→ Source records
*** Block opens ***

/-! ### Points inside a FIFO section -/

/-- A point at which no step may write `FIFO_SEL` and no deferred phase may be taken keeps what may happen inside
a FIFO section of the service agent. -/
theorem pointAt_section (n : Nat) (r : Rights) (hr : r.select = false) (hd : r.defer = false) :
    FifoPoint (pointAt n r) := by
  intro P H
  induction n generalizing r with
  | zero =>
    intro s t h e
    cases e
    exact H.pop s h
  | succ n ih =>
    intro s t h e
    unfold pointAt at e
    split at e
    · cases e; exact h
    · next es rest hs =>
      have hpop := H.pop s h
      rw [hs] at hpop
      refine forEach_keeps (fun x _ u v hu he => ?_) hpop e
      have K : EnvKeeps (hostEnv (pointAt n) r) P := ⟨ih _ hr hd, ih _ hr hd, ih _ rfl hd, ih _ rfl hd⟩
      cases x with
      | setLive l => cases he; exact H.live u l hu
      | setStrap c =>
        cases he
        split
        · next hc => exact H.strap u c hc hu
        · exact hu
      | issue i =>
        have line : ∀ i, P ((lineStep i u).getD u) := fun i => by
          cases hi : lineStep i u with
          | none => exact hu
          | some w => exact H.toLineClosed.lineStep hu hi
        have shut : ∀ op : State → Except Fault State, allowed r.select op u = .ok v → P v := by
          intro op e
          rw [hr] at e
          cases e
          exact hu
        have shutMapped : ∀ op a, onPort (allowedMapped r.select op) a u = .ok v → P v := by
          intro op a e
          obtain ⟨-, e⟩ := onPort_eq_ok.1 e
          rw [hr] at e
          obtain ⟨f, -, rfl⟩ := map_eq_ok.1 e
          exact hu
        cases i with
        | hdlcSubmit a frame =>
          obtain ⟨-, he⟩ := onPort_eq_ok.1 he
          exact (H.span _).submitOp hu he
        | stStart a =>
          obtain ⟨-, he⟩ := onPort_eq_ok.1 he
          exact (H.span _).startSpan K hu he
        | stStop a =>
          change onPort (fun p s => .ok (stopSpan p s)) a u = .ok v at he
          obtain ⟨-, he⟩ := onPort_eq_ok.1 he
          cases he
          exact (H.span _).stop u hu
        | stSetprio p prio =>
          obtain ⟨w, he⟩ := stateOf_eq_ok.1 he
          exact H.toCardClosed.setPriority K hu he
        | stSyncsel => exact H.toCardClosed.syncSelect K.raw hu he
        | hostTxbuf a b bytes =>
          obtain ⟨-, role, -, he⟩ := onBearer_eq_ok.1 he
          exact (H.span _).txbufOp hu he
        | ecReq a ch k =>
          obtain ⟨w, he⟩ := stateOf_eq_ok.1 he
          obtain ⟨-, he⟩ := onPort_eq_ok.1 he
          exact ecRequest_keeps hu he
        | cardStart => exact H.toCardClosed.startCard K.free hu he
        | cardStop => exact H.toCardClosed.stopCard K.free hu he
        | irqImm =>
          refine allowed_keeps hu (fun _ he => ?_) he
          rw [hr] at he
          obtain ⟨o, ho, rfl⟩ := map_eq_ok.1 he
          obtain ⟨x, hx, rfl⟩ := map_eq_ok.1 ho
          cases x with
          | none => exact hu
          | some x =>
            exact H.toCardClosed.takeInterrupt (pt := (immEnv (pointAt n) r).raw) (ih _ hr rfl) hu
              (immediateOutsideFifo_eq_some.1 hx)
        | irqDef =>
          refine allowed_keeps hu (fun hb _ => ?_) he
          simp [hd] at hb
        | irq =>
          refine allowed_keeps hu (fun hb _ => ?_) he
          simp [hd] at hb
        | cardReset => exact shut (fun s => .ok (resetCard s)) he
        | fmMapb a b =>
          obtain ⟨-, role, -, he⟩ := onBearer_eq_ok.1 he
          exact shut _ he
        | fmMapd a =>
          obtain ⟨-, he⟩ := onPort_eq_ok.1 he
          exact shut _ he
        | fmMapall => exact shut _ he
        | hdlcAttach a => exact shutMapped _ _ he
        | hdlcDetach a => exact shutMapped _ _ he
        | hdlcRxdrain a => exact shutMapped _ _ he
        | lineBusy b => cases he; exact line (.lineBusy b)
        | lineState p b => cases he; exact line (.lineState p b)
        | lineRxframe f bytes => cases he; exact line (.lineRxframe f bytes)
        | lineTxtake f => cases he; exact line (.lineTxtake f)
        | lineBrx f bytes => cases he; exact line (.lineBrx f bytes)
        | lineBtxtake f k => cases he; exact line (.lineBtxtake f k)
        | lineFifoirq f d => cases he; exact line (.lineFifoirq f d)
        | tick => cases he; exact line .tick
        | _ => cases he; exact hu

/-! ### Operations on one port -/

namespace AccessClosed

variable {P : State → Prop} (H : AccessClosed P) {s t : State} {E : Env} (K : EnvKeeps E P)
include H K

theorem fifoSelOp {f : Nat} {d : Dir} (h : P s) (e : fifoSelOp E f d s = .ok t) : P t := by
  obtain ⟨u, hu, e⟩ := bind_eq_ok.1 e
  exact H.fifoSelect K.fifo (K.free s u h hu) e

theorem fifoResetOp {f : Nat} {d : Dir} (h : P s) (e : fifoResetOp E f d s = .ok t) : P t := by
  obtain ⟨u, hu, e⟩ := bind_eq_ok.1 e
  obtain ⟨v, hv, e⟩ := bind_eq_ok.1 e
  exact H.wrb K.fifo (H.fifoSelect K.fifo (K.free s u h hu) hv) e

theorem fifoIrqOp {f : Nat} {d : Dir} {en : Bool} (h : P s) (e : fifoIrqOp E f d en s = .ok t) : P t := by
  obtain ⟨u, hu, e⟩ := bind_eq_ok.1 e
  exact H.fifoIrqSection K.fifo (K.free s u h hu) e

theorem programFifo {f : Nat} {d : Dir} {ctrl chan slot : Byte} (h : P s)
    (e : programFifo E f d ctrl chan slot s = .ok t) : P t := by
  obtain ⟨u, hu, e⟩ := bind_eq_ok.1 e
  obtain ⟨v, hv, e⟩ := bind_eq_ok.1 e
  obtain ⟨w, hw, e⟩ := bind_eq_ok.1 e
  exact H.wr K.own (H.wr K.own (H.wr K.own (H.fifoSelect K.fifo h hu) hv) hw) e

theorem reselect (h : P s) (e : reselect E s = .ok t) : P t := by
  obtain ⟨u, hu, e⟩ := bind_eq_ok.1 e
  obtain ⟨⟨v, w⟩, hw, e⟩ := bind_eq_ok.1 e
  exact H.wrb K.fifo (H.rd K.fifo (K.free s u h hu) hw) e

end AccessClosed

namespace PortClosed

variable {P : State → Prop} {p : Nat} (H : PortClosed P p) {s t : State} {E : Env} (K : EnvKeeps E P)
include H K

theorem mapBearer {role : Role} (h : P s) (e : mapBearer E p role s = .ok t) : P t := by
  obtain ⟨u, hu, e⟩ := bind_eq_ok.1 e
  obtain ⟨v, hv, e⟩ := bind_eq_ok.1 e
  obtain ⟨w, hw, e⟩ := bind_eq_ok.1 e
  have A := H.toAccessClosed
  exact A.programFifo K (K.own v w (A.programFifo K (H.map u role (K.free s u h hu)) hv) hw) e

*** Block closes ***

→ What you will do
Lines of the listing above that include the string "hpop" should each be copied.

→ Result
      have hpop := H.pop s h
      rw [hs] at hpop
      refine forEach_keeps (fun x _ u v hu he => ?_) hpop e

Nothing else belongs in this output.